¿Dónde estás vos sin tu ajayu?

La novelista e historiadora sucrense, Rosario Barahona, nos habla sobre cómo es perder el ajayu y nos recuerda, entre otras cosas, la valiosa obra de María La Placa

Rosario Barahona Michel

Rosario Barahona Michel

 ¿Dónde estás vos.   sin tu ajayu?.

¿Dónde estás vos. sin tu ajayu?.


    Rosario Barahona Michel 
    Puño y Letra / 06/02/2024 11:05

    ¿Dónde está tu ajayu?

    A¿Dónde estás vos sin tu ajayu?

    ¿En un limbo?

    Estar sin ajayu es estar sin alma o ánimo, fragmentado, destemplado, a la intemperie, es descentrarse, es experimentar un pulso constante de susto en las venas. 

    Eso me lo dijo recientemente mi amiga, doña Eusebia Zambrana, autoridad originaria de Zongo (La Paz), que generosamente me regaló un puñado de coca que llevó hasta mi escritorio, vaticinándome felicidad. 

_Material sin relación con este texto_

-- ==== Sys2Proof/Laws/State.lean ====
section
/-!
SUPPORT. One lemma per field per update of State, true by rfl, so that no later proof unfolds a record update.
-/

namespace Sys2Proof.Machine

variable (s : State)

/-! ### setCpu -/

@[simp] theorem State.setCpu_cpu (v : Cpu) : (s.setCpu v).cpu = v := rfl
@[simp] theorem State.setCpu_mem (v : Cpu) : (s.setCpu v).mem = s.mem := rfl
@[simp] theorem State.setCpu_lcd (v : Cpu) : (s.setCpu v).lcd = s.lcd := rfl
@[simp] theorem State.setCpu_timer (v : Cpu) : (s.setCpu v).timer = s.timer := rfl
@[simp] theorem State.setCpu_framebuffer (v : Cpu) : (s.setCpu v).framebuffer = s.framebuffer := rfl
@[simp] theorem State.setCpu_joypad (v : Cpu) : (s.setCpu v).joypad = s.joypad := rfl
@[simp] theorem State.setCpu_cart (v : Cpu) : (s.setCpu v).cart = s.cart := rfl
@[simp] theorem State.setCpu_ring (v : Cpu) : (s.setCpu v).ring = s.ring := rfl
@[simp] theorem State.setCpu_runState (v : Cpu) : (s.setCpu v).runState = s.runState := rfl
@[simp] theorem State.setCpu_breakpoint (v : Cpu) : (s.setCpu v).breakpoint = s.breakpoint := rfl
@[simp] theorem State.setCpu_breakFlag (v : Cpu) : (s.setCpu v).breakFlag = s.breakFlag := rfl
@[simp] theorem State.setCpu_slotsDone (v : Cpu) : (s.setCpu v).slotsDone = s.slotsDone := rfl
@[simp] theorem State.setCpu_serialOut (v : Cpu) : (s.setCpu v).serialOut = s.serialOut := rfl
@[simp] theorem State.setCpu_traceOut (v : Cpu) : (s.setCpu v).traceOut = s.traceOut := rfl
@[simp] theorem State.setCpu_cfg (v : Cpu) : (s.setCpu v).cfg = s.cfg := rfl
@[simp] theorem State.setCpu_inBatch (v : Cpu) : (s.setCpu v).inBatch = s.inBatch := rfl
@[simp] theorem State.setCpu_hostScript (v : Cpu) : (s.setCpu v).hostScript = s.hostScript := rfl
@[simp] theorem State.setCpu_pc0 (v : Cpu) : (s.setCpu v).pc0 = s.pc0 := rfl

/-! ### setMem -/

@[simp] theorem State.setMem_cpu (v : Memory) : (s.setMem v).cpu = s.cpu := rfl
@[simp] theorem State.setMem_mem (v : Memory) : (s.setMem v).mem = v := rfl
@[simp] theorem State.setMem_lcd (v : Memory) : (s.setMem v).lcd = s.lcd := rfl
@[simp] theorem State.setMem_timer (v : Memory) : (s.setMem v).timer = s.timer := rfl
@[simp] theorem State.setMem_framebuffer (v : Memory) : (s.setMem v).framebuffer = s.framebuffer := rfl
@[simp] theorem State.setMem_joypad (v : Memory) : (s.setMem v).joypad = s.joypad := rfl
@[simp] theorem State.setMem_cart (v : Memory) : (s.setMem v).cart = s.cart := rfl
@[simp] theorem State.setMem_ring (v : Memory) : (s.setMem v).ring = s.ring := rfl
@[simp] theorem State.setMem_runState (v : Memory) : (s.setMem v).runState = s.runState := rfl
@[simp] theorem State.setMem_breakpoint (v : Memory) : (s.setMem v).breakpoint = s.breakpoint := rfl
@[simp] theorem State.setMem_breakFlag (v : Memory) : (s.setMem v).breakFlag = s.breakFlag := rfl
@[simp] theorem State.setMem_slotsDone (v : Memory) : (s.setMem v).slotsDone = s.slotsDone := rfl
@[simp] theorem State.setMem_serialOut (v : Memory) : (s.setMem v).serialOut = s.serialOut := rfl
@[simp] theorem State.setMem_traceOut (v : Memory) : (s.setMem v).traceOut = s.traceOut := rfl
@[simp] theorem State.setMem_cfg (v : Memory) : (s.setMem v).cfg = s.cfg := rfl
@[simp] theorem State.setMem_inBatch (v : Memory) : (s.setMem v).inBatch = s.inBatch := rfl
@[simp] theorem State.setMem_hostScript (v : Memory) : (s.setMem v).hostScript = s.hostScript := rfl
@[simp] theorem State.setMem_pc0 (v : Memory) : (s.setMem v).pc0 = s.pc0 := rfl
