-- ==== Sys2Proof/Laws/Decode.lean ====
section
/-!
SUPPORT. The decoder and the encoder on one table entry: the bytes an entry takes, read back, are the bytes it was decoded
from; bytes past its length play no part.
-/

namespace Sys2Proof

open Sys2Proof.Machine

/-- An unprefixed entry encodes to its opcode byte and the immediates its length takes. -/
theorem encodeEntry_decodeUnprefixed (op b1 b2 : Byte) :
    encodeEntry (decodeUnprefixed op b1 b2) = ⟨false, op :: [b1, b2].take (entryLength false op - 1)⟩ := by
  obtain ⟨n, rfl⟩ : ∃ n : Fin 256, op = BitVec.ofFin n := ⟨op.toFin, rfl⟩
  fin_cases n <;> first
    | rfl
    | (show (⟨false, [_, loByte (wordOf b2 b1), hiByte (wordOf b2 b1)]⟩ : EntryWords) = _
       rw [loByte_wordOf, hiByte_wordOf]; rfl)

/-- A prefixed entry encodes to its one byte. -/
theorem encodeEntry_decodePrefixed (op : Byte) : encodeEntry (decodePrefixed op) = ⟨true, [op]⟩ := by
  revert op; decide

theorem entryLength_prefixed (op : Byte) : entryLength true op = 1 := rfl

theorem entryLength_range (p : Bool) (op : Byte) : entryLength p op = 1 ∨ entryLength p op = 2 ∨ entryLength p op = 3 := by
  unfold entryLength
  split
  · exact .inl rfl
  · split
    · exact .inr (.inr rfl)
    · split
      · exact .inr (.inl rfl)
      · exact .inl rfl

/-- Any table entry encodes to its opcode byte and the immediates its length takes. -/
theorem encodeEntry_decodeEntry (p : Bool) (op b1 b2 : Byte) :
    encodeEntry (decodeEntry p op b1 b2) = ⟨p, op :: [b1, b2].take (entryLength p op - 1)⟩ := by
  cases p
  · exact encodeEntry_decodeUnprefixed op b1 b2
  · exact encodeEntry_decodePrefixed op

/-- A byte past an entry's length plays no part in its decoding. -/
theorem decodeEntry_ignores (p : Bool) (op b1 b2 : Byte) :
    (entryLength p op = 1 → decodeEntry p op b1 b2 = decodeEntry p op 0 0)
    ∧ (entryLength p op = 2 → decodeEntry p op b1 b2 = decodeEntry p op b1 0) := by
  cases p
  · obtain ⟨n, rfl⟩ : ∃ n : Fin 256, op = BitVec.ofFin n := ⟨op.toFin, rfl⟩
    fin_cases n <;> refine ⟨fun h => ?_, fun h => ?_⟩ <;> first | rfl | exact absurd h (by decide)
  · exact ⟨fun _ => rfl, fun _ => rfl⟩

/-- What a successful decoding is: a table entry of the first byte, by the length of that byte. -/
theorem decode_cases {p : Bool} {bytes rest : List Byte} {i : Instr} (h : decode p bytes = .ok (i, rest)) :
    ∃ op b1 b2, i = decodeEntry p op b1 b2 ∧ bytes = op :: ([b1, b2].take (entryLength p op - 1) ++ rest) := by
  cases bytes with
  | nil => simp [decode] at h
  | cons op tail =>
    simp only [decode] at h
    split at h
    · next hl => cases h; exact ⟨op, 0, 0, rfl, by rw [hl]; rfl⟩
    · next b1 r hl => cases h; exact ⟨op, b1, 0, rfl, by rw [hl]; rfl⟩
    · next b1 b2 r hl => cases h; exact ⟨op, b1, b2, rfl, by rw [hl]; rfl⟩
    · cases h

/-- Decoding the three bytes at an address is the entry of its opcode byte with the two bytes after it. -/
theorem decodeEntry_of_decode {p : Bool} {op b1 b2 : Byte} {i : Instr} {rest : List Byte}
    (h : decode p [op, b1, b2] = .ok (i, rest)) : i = decodeEntry p op b1 b2 := by
  have hi := decodeEntry_ignores p op b1 b2
  rcases entryLength_range p op with hl | hl | hl <;> simp only [decode, hl] at h <;> cases h
  · exact (hi.1 hl).symm
  · exact (hi.2 hl).symm
  · rfl

end Sys2Proof
end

    Como Medea, de una u otra manera, todos hemos perdido el ajayu por una vez, por lo menos por una vez. Por marcharte de la tierra de tus ancestros sin pedir permiso a los espíritus de las montañas, por un dolor al pasar por cierto lugar temido, porque viste un duende o porque caíste de tu bicicleta cuando niño. El ajayu queda atrapado en esos sitios, más como un prisionero de sí mismo que del lugar en cuestión, hasta que alguien lo llame por su nombre a tiempo de que se tintinee la campanilla de plata que se usa en estos casos. 

    Quizá es posible que el ajayu pueda perderse también en los sueños, por eso nombro a Medea, cuando soñé -¡oh tragedia!- que ella era yo o quizá fue al revés: que yo era ella. A bordo de una gran nao, Medea iba sola frente al mar incógnito tras su desgraciado amor con Jasón. El viento movía sus largos cabellos y un hilillo de sangre manaba de su anular izquierdo. Apoyada en un borde, exenta de su ajayu, miraba ensimismada un punto equis a lontananza. No quería morir, no quería vivir, solo estar (se). Sin un solo rayo de luna, las tinieblas en derredor habían establecido un reino sólido y las olas rompiendo contra la embarcación con fuerza de tempestad provocaban en mí -¿o en ella?- un dolor indescriptible en mi/su caja torácica, pero ya era tarde, pues mi/su suerte estaba echada. 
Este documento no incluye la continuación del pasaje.